→ **What the task asks**
Each record below needs to be written out exactly as it appears.

BEGIN Data records

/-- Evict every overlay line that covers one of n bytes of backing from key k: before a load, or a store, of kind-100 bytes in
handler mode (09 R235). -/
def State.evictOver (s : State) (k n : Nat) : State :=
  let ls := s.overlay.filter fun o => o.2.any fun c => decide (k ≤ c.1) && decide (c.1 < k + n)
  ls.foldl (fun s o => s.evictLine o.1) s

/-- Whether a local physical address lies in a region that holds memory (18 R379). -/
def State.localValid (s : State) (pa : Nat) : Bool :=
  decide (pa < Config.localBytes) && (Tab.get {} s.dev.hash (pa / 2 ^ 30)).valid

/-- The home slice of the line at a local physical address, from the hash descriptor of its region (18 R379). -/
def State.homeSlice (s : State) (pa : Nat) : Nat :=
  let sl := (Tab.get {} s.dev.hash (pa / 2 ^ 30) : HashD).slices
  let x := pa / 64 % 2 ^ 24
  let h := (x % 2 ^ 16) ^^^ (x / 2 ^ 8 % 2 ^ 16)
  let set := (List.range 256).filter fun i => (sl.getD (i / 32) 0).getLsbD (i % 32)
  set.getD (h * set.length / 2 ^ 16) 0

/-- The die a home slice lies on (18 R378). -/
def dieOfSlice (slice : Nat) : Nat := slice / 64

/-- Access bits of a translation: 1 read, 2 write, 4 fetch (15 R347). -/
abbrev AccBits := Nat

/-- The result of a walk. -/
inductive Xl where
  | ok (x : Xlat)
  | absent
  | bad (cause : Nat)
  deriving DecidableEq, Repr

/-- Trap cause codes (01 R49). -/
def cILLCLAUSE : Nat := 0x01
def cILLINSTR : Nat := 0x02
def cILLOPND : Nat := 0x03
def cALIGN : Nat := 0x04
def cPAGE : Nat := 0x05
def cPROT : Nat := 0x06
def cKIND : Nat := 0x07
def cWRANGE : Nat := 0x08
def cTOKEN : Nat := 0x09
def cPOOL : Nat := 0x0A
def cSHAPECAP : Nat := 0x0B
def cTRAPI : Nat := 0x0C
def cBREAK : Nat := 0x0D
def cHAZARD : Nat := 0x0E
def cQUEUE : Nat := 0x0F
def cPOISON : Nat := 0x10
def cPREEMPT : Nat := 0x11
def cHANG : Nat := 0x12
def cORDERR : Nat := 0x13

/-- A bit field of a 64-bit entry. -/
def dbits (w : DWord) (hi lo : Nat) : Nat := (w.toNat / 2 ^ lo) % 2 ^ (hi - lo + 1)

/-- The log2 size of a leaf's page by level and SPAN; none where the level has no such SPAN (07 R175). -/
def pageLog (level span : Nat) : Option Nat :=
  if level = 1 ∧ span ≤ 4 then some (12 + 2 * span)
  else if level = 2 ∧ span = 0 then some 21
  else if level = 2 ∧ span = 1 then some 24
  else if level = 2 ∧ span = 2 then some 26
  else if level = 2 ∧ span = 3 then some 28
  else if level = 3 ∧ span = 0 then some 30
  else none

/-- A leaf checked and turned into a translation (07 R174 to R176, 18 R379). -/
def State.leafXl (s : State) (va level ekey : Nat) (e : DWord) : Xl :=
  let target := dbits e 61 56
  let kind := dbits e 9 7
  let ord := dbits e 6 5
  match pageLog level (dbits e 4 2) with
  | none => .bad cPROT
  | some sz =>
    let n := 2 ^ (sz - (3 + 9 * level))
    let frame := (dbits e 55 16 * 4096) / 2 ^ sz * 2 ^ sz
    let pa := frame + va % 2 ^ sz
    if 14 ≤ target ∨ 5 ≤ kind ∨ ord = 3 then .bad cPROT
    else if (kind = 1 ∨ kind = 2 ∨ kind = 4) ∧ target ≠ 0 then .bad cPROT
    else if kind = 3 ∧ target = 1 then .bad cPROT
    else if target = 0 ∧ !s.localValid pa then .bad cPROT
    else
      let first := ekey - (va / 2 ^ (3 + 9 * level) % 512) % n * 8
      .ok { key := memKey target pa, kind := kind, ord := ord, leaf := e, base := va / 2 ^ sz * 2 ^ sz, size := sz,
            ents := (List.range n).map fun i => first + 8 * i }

END Data records

→ **Output below**
/-- Evict every overlay line that covers one of n bytes of backing from key k: before a load, or a store, of kind-100 bytes in
handler mode (09 R235). -/
def State.evictOver (s : State) (k n : Nat) : State :=
  let ls := s.overlay.filter fun o => o.2.any fun c => decide (k ≤ c.1) && decide (c.1 < k + n)
  ls.foldl (fun s o => s.evictLine o.1) s

/-- Whether a local physical address lies in a region that holds memory (18 R379). -/
def State.localValid (s : State) (pa : Nat) : Bool :=
  decide (pa < Config.localBytes) && (Tab.get {} s.dev.hash (pa / 2 ^ 30)).valid

/-- The home slice of the line at a local physical address, from the hash descriptor of its region (18 R379). -/
def State.homeSlice (s : State) (pa : Nat) : Nat :=
  let sl := (Tab.get {} s.dev.hash (pa / 2 ^ 30) : HashD).slices
  let x := pa / 64 % 2 ^ 24
  let h := (x % 2 ^ 16) ^^^ (x / 2 ^ 8 % 2 ^ 16)
  let set := (List.range 256).filter fun i => (sl.getD (i / 32) 0).getLsbD (i % 32)
  set.getD (h * set.length / 2 ^ 16) 0

/-- The die a home slice lies on (18 R378). -/
def dieOfSlice (slice : Nat) : Nat := slice / 64

/-- Access bits of a translation: 1 read, 2 write, 4 fetch (15 R347). -/
abbrev AccBits := Nat

/-- The result of a walk. -/
inductive Xl where
  | ok (x : Xlat)
  | absent
  | bad (cause : Nat)
  deriving DecidableEq, Repr

/-- Trap cause codes (01 R49). -/
def cILLCLAUSE : Nat := 0x01
def cILLINSTR : Nat := 0x02
def cILLOPND : Nat := 0x03
def cALIGN : Nat := 0x04
def cPAGE : Nat := 0x05
def cPROT : Nat := 0x06
def cKIND : Nat := 0x07
def cWRANGE : Nat := 0x08
def cTOKEN : Nat := 0x09
def cPOOL : Nat := 0x0A
def cSHAPECAP : Nat := 0x0B
def cTRAPI : Nat := 0x0C
def cBREAK : Nat := 0x0D
def cHAZARD : Nat := 0x0E
def cQUEUE : Nat := 0x0F
def cPOISON : Nat := 0x10
def cPREEMPT : Nat := 0x11
def cHANG : Nat := 0x12
def cORDERR : Nat := 0x13

/-- A bit field of a 64-bit entry. -/
def dbits (w : DWord) (hi lo : Nat) : Nat := (w.toNat / 2 ^ lo) % 2 ^ (hi - lo + 1)

/-- The log2 size of a leaf's page by level and SPAN; none where the level has no such SPAN (07 R175). -/
def pageLog (level span : Nat) : Option Nat :=
  if level = 1 ∧ span ≤ 4 then some (12 + 2 * span)
  else if level = 2 ∧ span = 0 then some 21
  else if level = 2 ∧ span = 1 then some 24
  else if level = 2 ∧ span = 2 then some 26
  else if level = 2 ∧ span = 3 then some 28
  else if level = 3 ∧ span = 0 then some 30
  else none

/-- A leaf checked and turned into a translation (07 R174 to R176, 18 R379). -/
def State.leafXl (s : State) (va level ekey : Nat) (e : DWord) : Xl :=
  let target := dbits e 61 56
  let kind := dbits e 9 7
  let ord := dbits e 6 5
  match pageLog level (dbits e 4 2) with
  | none => .bad cPROT
  | some sz =>
    let n := 2 ^ (sz - (3 + 9 * level))
    let frame := (dbits e 55 16 * 4096) / 2 ^ sz * 2 ^ sz
    let pa := frame + va % 2 ^ sz
    if 14 ≤ target ∨ 5 ≤ kind ∨ ord = 3 then .bad cPROT
    else if (kind = 1 ∨ kind = 2 ∨ kind = 4) ∧ target ≠ 0 then .bad cPROT
    else if kind = 3 ∧ target = 1 then .bad cPROT
    else if target = 0 ∧ !s.localValid pa then .bad cPROT
    else
      let first := ekey - (va / 2 ^ (3 + 9 * level) % 512) % n * 8
      .ok { key := memKey target pa, kind := kind, ord := ord, leaf := e, base := va / 2 ^ sz * 2 ^ sz, size := sz,
            ents := (List.range n).map fun i => first + 8 * i }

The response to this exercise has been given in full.